What you will do: One part of the entries below is wanted: the lines from the one containing "w f).converter v = s.converter v := rfl" through the one containing "theorem port_updWaterway (w". Write those out exactly and nothing else.

***** Available data

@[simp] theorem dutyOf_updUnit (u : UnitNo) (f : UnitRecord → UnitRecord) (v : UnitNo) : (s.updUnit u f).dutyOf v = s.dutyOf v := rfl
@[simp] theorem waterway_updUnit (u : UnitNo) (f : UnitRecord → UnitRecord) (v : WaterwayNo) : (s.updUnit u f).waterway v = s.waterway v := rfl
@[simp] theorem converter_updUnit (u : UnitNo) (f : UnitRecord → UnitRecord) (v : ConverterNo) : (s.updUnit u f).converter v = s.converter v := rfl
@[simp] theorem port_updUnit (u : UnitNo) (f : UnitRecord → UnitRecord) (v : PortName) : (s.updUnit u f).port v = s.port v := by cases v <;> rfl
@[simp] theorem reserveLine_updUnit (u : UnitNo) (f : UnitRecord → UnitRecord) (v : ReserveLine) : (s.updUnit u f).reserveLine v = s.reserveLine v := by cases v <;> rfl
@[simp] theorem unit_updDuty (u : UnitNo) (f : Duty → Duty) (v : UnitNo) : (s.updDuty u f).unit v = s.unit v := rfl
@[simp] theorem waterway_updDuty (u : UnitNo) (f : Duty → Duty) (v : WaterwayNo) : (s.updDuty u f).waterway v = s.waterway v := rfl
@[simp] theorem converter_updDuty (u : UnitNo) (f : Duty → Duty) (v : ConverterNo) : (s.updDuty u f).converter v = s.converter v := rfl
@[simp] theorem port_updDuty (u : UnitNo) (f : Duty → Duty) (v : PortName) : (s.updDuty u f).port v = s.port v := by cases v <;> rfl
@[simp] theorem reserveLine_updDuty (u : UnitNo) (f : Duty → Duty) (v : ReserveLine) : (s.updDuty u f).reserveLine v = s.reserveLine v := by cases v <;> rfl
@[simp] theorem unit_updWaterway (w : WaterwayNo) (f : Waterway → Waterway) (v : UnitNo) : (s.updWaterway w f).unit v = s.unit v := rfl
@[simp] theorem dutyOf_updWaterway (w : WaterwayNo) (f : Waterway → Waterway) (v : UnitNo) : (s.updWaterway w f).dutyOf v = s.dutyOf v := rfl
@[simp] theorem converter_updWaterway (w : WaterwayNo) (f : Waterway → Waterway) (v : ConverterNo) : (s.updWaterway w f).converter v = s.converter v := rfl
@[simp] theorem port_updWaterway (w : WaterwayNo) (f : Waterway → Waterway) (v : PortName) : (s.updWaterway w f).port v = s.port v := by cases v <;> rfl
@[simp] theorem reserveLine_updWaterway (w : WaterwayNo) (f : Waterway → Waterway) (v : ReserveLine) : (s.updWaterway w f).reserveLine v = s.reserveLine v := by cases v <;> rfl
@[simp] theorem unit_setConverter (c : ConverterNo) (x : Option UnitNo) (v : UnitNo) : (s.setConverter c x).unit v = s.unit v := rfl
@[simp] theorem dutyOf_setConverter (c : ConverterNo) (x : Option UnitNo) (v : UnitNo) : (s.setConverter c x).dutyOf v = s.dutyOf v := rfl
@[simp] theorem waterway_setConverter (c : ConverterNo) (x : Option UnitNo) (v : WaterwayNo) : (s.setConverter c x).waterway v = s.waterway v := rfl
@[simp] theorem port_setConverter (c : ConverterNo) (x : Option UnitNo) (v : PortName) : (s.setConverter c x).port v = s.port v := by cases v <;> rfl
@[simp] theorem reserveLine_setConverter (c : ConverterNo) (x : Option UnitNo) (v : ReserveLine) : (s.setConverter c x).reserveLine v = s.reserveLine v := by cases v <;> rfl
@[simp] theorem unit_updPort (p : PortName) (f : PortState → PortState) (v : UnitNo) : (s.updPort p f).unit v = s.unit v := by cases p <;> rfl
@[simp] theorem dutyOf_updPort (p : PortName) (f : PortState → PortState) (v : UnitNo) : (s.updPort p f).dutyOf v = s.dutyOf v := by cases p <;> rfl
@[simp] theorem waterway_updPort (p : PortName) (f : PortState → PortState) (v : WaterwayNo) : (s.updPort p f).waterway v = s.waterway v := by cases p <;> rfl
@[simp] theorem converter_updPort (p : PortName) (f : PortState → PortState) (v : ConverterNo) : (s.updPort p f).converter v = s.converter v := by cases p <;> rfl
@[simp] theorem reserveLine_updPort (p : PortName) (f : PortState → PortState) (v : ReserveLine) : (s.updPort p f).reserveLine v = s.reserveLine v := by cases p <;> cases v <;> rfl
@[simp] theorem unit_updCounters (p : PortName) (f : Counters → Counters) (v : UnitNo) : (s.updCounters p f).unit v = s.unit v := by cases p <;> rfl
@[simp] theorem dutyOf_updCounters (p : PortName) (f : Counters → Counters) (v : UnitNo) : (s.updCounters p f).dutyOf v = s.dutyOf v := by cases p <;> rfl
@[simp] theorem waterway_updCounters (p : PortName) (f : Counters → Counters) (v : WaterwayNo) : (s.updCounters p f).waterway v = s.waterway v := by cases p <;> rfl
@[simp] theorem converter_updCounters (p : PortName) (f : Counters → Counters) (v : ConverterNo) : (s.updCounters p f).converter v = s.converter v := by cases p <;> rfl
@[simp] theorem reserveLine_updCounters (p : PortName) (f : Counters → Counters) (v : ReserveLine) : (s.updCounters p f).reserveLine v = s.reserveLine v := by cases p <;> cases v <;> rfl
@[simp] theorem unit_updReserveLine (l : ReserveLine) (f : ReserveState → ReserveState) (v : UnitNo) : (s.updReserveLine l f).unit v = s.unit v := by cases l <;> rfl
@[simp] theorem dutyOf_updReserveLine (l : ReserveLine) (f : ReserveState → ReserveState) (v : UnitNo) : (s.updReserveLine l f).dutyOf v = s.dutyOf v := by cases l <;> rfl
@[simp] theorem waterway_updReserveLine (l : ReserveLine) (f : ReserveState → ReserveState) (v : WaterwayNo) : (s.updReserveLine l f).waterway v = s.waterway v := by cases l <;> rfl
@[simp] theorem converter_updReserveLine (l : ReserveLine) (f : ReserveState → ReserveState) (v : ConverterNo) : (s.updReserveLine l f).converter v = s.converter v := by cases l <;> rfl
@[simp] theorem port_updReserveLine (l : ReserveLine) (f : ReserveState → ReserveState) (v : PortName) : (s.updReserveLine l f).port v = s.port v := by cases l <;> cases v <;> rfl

**********

Your solution:
@[simp] theorem converter_updWaterway (w : WaterwayNo) (f : Waterway → Waterway) (v : ConverterNo) : (s.updWaterway w f).converter v = s.converter v := rfl
@[simp] theorem port_updWaterway (w : WaterwayNo) (f : Waterway → Waterway) (v : PortName) : (s.updWaterway w f).port v = s.port v := by cases v <;> rfl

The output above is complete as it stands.